Let $S$ be the parallelogram determined by the vectors : $b_1 = (-3,4), b_2 = (-3,8)$ and,
$A = \begin{bmatrix} 6 & -8 \\ -2 & 8 \\ \end{bmatrix} $
Compute the image $S$ under the mapping $x \mapsto Ax$
I don't really care for the answer I just want to know the mechanics and how to do the arithmetic. I have no clue.

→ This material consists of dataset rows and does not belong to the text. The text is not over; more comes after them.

theorem State.box_setBox_ne (s : State) {m n : MbxId} (x : Mailbox) (h : n ≠ m) : (s.setBox m x).box n = s.box n := by
  have h' : n.toNat ≠ m.toNat := fun e => h (BitVec.eq_of_toNat_eq e)
  simp [State.box, State.setBox, Tab.get?_put_ne _ _ h']

@[simp] theorem State.setBox_setBox (s : State) (m : MbxId) (x y : Mailbox) : (s.setBox m x).setBox m y = s.setBox m y := by
  simp [State.setBox]

@[simp] theorem State.obj?_setObj (s : State) (o : Nat) (x : Obj) : (s.setObj o x).obj? o = some x := by
  simp [State.obj?, State.setObj]

theorem State.obj?_setObj_ne (s : State) {o k : Nat} (x : Obj) (h : k ≠ o) : (s.setObj o x).obj? k = s.obj? k := by
  simp [State.obj?, State.setObj, Tab.get?_put_ne _ _ h]

@[simp] theorem State.job?_setJob (s : State) (j : Nat) (x : Job) : (s.setJob j x).job? j = some x := by
  simp [State.job?, State.setJob]

theorem State.job?_setJob_ne (s : State) {j k : Nat} (x : Job) (h : k ≠ j) : (s.setJob j x).job? k = s.job? k := by
  simp [State.job?, State.setJob, Tab.get?_put_ne _ _ h]

/-! ### Readers of other tables -/

@[simp] theorem State.cluster_setTile (s : State) (t : TileId) (x : TileState) (d : Nat) : (s.setTile t x).cluster d = s.cluster d := rfl
@[simp] theorem State.part_setTile (s : State) (t : TileId) (x : TileState) (q : Nat) : (s.setTile t x).part q = s.part q := rfl
@[simp] theorem State.box_setTile (s : State) (t : TileId) (x : TileState) (n : MbxId) : (s.setTile t x).box n = s.box n := rfl
@[simp] theorem State.obj?_setTile (s : State) (t : TileId) (x : TileState) (k : Nat) : (s.setTile t x).obj? k = s.obj? k := rfl
@[simp] theorem State.job?_setTile (s : State) (t : TileId) (x : TileState) (k : Nat) : (s.setTile t x).job? k = s.job? k := rfl
@[simp] theorem State.image?_setTile (s : State) (t : TileId) (x : TileState) (k : Nat) : (s.setTile t x).image? k = s.image? k := rfl
@[simp] theorem State.now_setTile (s : State) (t : TileId) (x : TileState) : (s.setTile t x).now = s.now := rfl
@[simp] theorem State.tile_setCluster (s : State) (c : Nat) (x : Cluster) (u : TileId) : (s.setCluster c x).tile u = s.tile u := rfl
@[simp] theorem State.part_setCluster (s : State) (c : Nat) (x : Cluster) (q : Nat) : (s.setCluster c x).part q = s.part q := rfl
@[simp] theorem State.box_setCluster (s : State) (c : Nat) (x : Cluster) (n : MbxId) : (s.setCluster c x).box n = s.box n := rfl
@[simp] theorem State.obj?_setCluster (s : State) (c : Nat) (x : Cluster) (k : Nat) : (s.setCluster c x).obj? k = s.obj? k := rfl
@[simp] theorem State.job?_setCluster (s : State) (c : Nat) (x : Cluster) (k : Nat) : (s.setCluster c x).job? k = s.job? k := rfl
@[simp] theorem State.image?_setCluster (s : State) (c : Nat) (x : Cluster) (k : Nat) : (s.setCluster c x).image? k = s.image? k := rfl
@[simp] theorem State.now_setCluster (s : State) (c : Nat) (x : Cluster) : (s.setCluster c x).now = s.now := rfl
@[simp] theorem State.tile_setPart (s : State) (p : Nat) (x : Part) (u : TileId) : (s.setPart p x).tile u = s.tile u := rfl
@[simp] theorem State.cluster_setPart (s : State) (p : Nat) (x : Part) (d : Nat) : (s.setPart p x).cluster d = s.cluster d := rfl
@[simp] theorem State.box_setPart (s : State) (p : Nat) (x : Part) (n : MbxId) : (s.setPart p x).box n = s.box n := rfl
@[simp] theorem State.obj?_setPart (s : State) (p : Nat) (x : Part) (k : Nat) : (s.setPart p x).obj? k = s.obj? k := rfl
@[simp] theorem State.job?_setPart (s : State) (p : Nat) (x : Part) (k : Nat) : (s.setPart p x).job? k = s.job? k := rfl
@[simp] theorem State.image?_setPart (s : State) (p : Nat) (x : Part) (k : Nat) : (s.setPart p x).image? k = s.image? k := rfl
@[simp] theorem State.now_setPart (s : State) (p : Nat) (x : Part) : (s.setPart p x).now = s.now := rfl
@[simp] theorem State.tile_setBox (s : State) (m : MbxId) (x : Mailbox) (u : TileId) : (s.setBox m x).tile u = s.tile u := rfl
@[simp] theorem State.cluster_setBox (s : State) (m : MbxId) (x : Mailbox) (d : Nat) : (s.setBox m x).cluster d = s.cluster d := rfl
@[simp] theorem State.part_setBox (s : State) (m : MbxId) (x : Mailbox) (q : Nat) : (s.setBox m x).part q = s.part q := rfl
@[simp] theorem State.obj?_setBox (s : State) (m : MbxId) (x : Mailbox) (k : Nat) : (s.setBox m x).obj? k = s.obj? k := rfl
@[simp] theorem State.job?_setBox (s : State) (m : MbxId) (x : Mailbox) (k : Nat) : (s.setBox m x).job? k = s.job? k := rfl
@[simp] theorem State.image?_setBox (s : State) (m : MbxId) (x : Mailbox) (k : Nat) : (s.setBox m x).image? k = s.image? k := rfl
@[simp] theorem State.now_setBox (s : State) (m : MbxId) (x : Mailbox) : (s.setBox m x).now = s.now := rfl
@[simp] theorem State.tile_setObj (s : State) (o : Nat) (x : Obj) (u : TileId) : (s.setObj o x).tile u = s.tile u := rfl
@[simp] theorem State.cluster_setObj (s : State) (o : Nat) (x : Obj) (d : Nat) : (s.setObj o x).cluster d = s.cluster d := rfl
@[simp] theorem State.part_setObj (s : State) (o : Nat) (x : Obj) (q : Nat) : (s.setObj o x).part q = s.part q := rfl
@[simp] theorem State.box_setObj (s : State) (o : Nat) (x : Obj) (n : MbxId) : (s.setObj o x).box n = s.box n := rfl
@[simp] theorem State.job?_setObj (s : State) (o : Nat) (x : Obj) (k : Nat) : (s.setObj o x).job? k = s.job? k := rfl
@[simp] theorem State.image?_setObj (s : State) (o : Nat) (x : Obj) (k : Nat) : (s.setObj o x).image? k = s.image? k := rfl
@[simp] theorem State.now_setObj (s : State) (o : Nat) (x : Obj) : (s.setObj o x).now = s.now := rfl
@[simp] theorem State.tile_setJob (s : State) (j : Nat) (x : Job) (u : TileId) : (s.setJob j x).tile u = s.tile u := rfl
@[simp] theorem State.cluster_setJob (s : State) (j : Nat) (x : Job) (d : Nat) : (s.setJob j x).cluster d = s.cluster d := rfl
@[simp] theorem State.part_setJob (s : State) (j : Nat) (x : Job) (q : Nat) : (s.setJob j x).part q = s.part q := rfl
@[simp] theorem State.box_setJob (s : State) (j : Nat) (x : Job) (n : MbxId) : (s.setJob j x).box n = s.box n := rfl
@[simp] theorem State.obj?_setJob (s : State) (j : Nat) (x : Job) (k : Nat) : (s.setJob j x).obj? k = s.obj? k := rfl
@[simp] theorem State.image?_setJob (s : State) (j : Nat) (x : Job) (k : Nat) : (s.setJob j x).image? k = s.image? k := rfl
@[simp] theorem State.now_setJob (s : State) (j : Nat) (x : Job) : (s.setJob j x).now = s.now := rfl
@[simp] theorem State.tile_emit (s : State) (e : Emission) (u : TileId) : (s.emit e).tile u = s.tile u := rfl
@[simp] theorem State.cluster_emit (s : State) (e : Emission) (d : Nat) : (s.emit e).cluster d = s.cluster d := rfl
@[simp] theorem State.part_emit (s : State) (e : Emission) (q : Nat) : (s.emit e).part q = s.part q := rfl
@[simp] theorem State.box_emit (s : State) (e : Emission) (n : MbxId) : (s.emit e).box n = s.box n := rfl
@[simp] theorem State.obj?_emit (s : State) (e : Emission) (k : Nat) : (s.emit e).obj? k = s.obj? k := rfl
@[simp] theorem State.job?_emit (s : State) (e : Emission) (k : Nat) : (s.emit e).job? k = s.job? k := rfl
@[simp] theorem State.image?_emit (s : State) (e : Emission) (k : Nat) : (s.emit e).image? k = s.image? k := rfl
@[simp] theorem State.now_emit (s : State) (e : Emission) : (s.emit e).now = s.now := rfl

Recall that the norm of the cross product gives the area spanned by two vectors (which in general will be a parallelogram). The vectors $b_1$ and $b_2$ get mapped to the vectors:
$$ Ab_1 \;\; =\;\; \begin{bmatrix} 6 & -8 \\ -2 & 8 \\ \end{bmatrix} \left [ \begin{array}{c} -3\\ 4\\ \end{array} \right ] \;\; =\;\; \left [ \begin{array}{c} -50 \\ 38 \\ \end{array} \right ] $$ and $$ Ab_2 \;\; =\;\; \begin{bmatrix} 6 & -8 \\ -2 & 8 \\ \end{bmatrix} \left [\begin{array}{c} -3 \\ 8 \\ \end{array} \right ] \;\; =\;\; \left [\begin{array}{c} -82 \\ 70 \\ \end{array} \right ]. $$
The area of these can easily be found by arranging them as the columns of a new matrix and taking their determinant:
$$ \text{Area} \;\; =\;\; \left |\det \left [ \begin{array}{cc} -50 & -82 \\ 38 & 70 \\ \end{array} \right ] \right | \;\; =\;\; |-3500 + 2624| \;\; =\;\; 876. $$
Another way of seeing this is by recalling that the formula for the area of a parallelogram is base x height, which is equivalent to the quantity $||b_1||\cdot ||b_2||\sin\theta$ where $\theta$ is the angle between the vectors. In this case, finding $\sin\theta$ is the most challenging part to this, but it can easily be found from the dot product as
$$ \sin\theta \;\; =\;\; \sqrt{1-\cos^2\theta} \;\; =\;\; \sqrt{1 - \left (\frac{b_1\cdot b_2}{||b_1||\cdot ||b_2||} \right )^2}. $$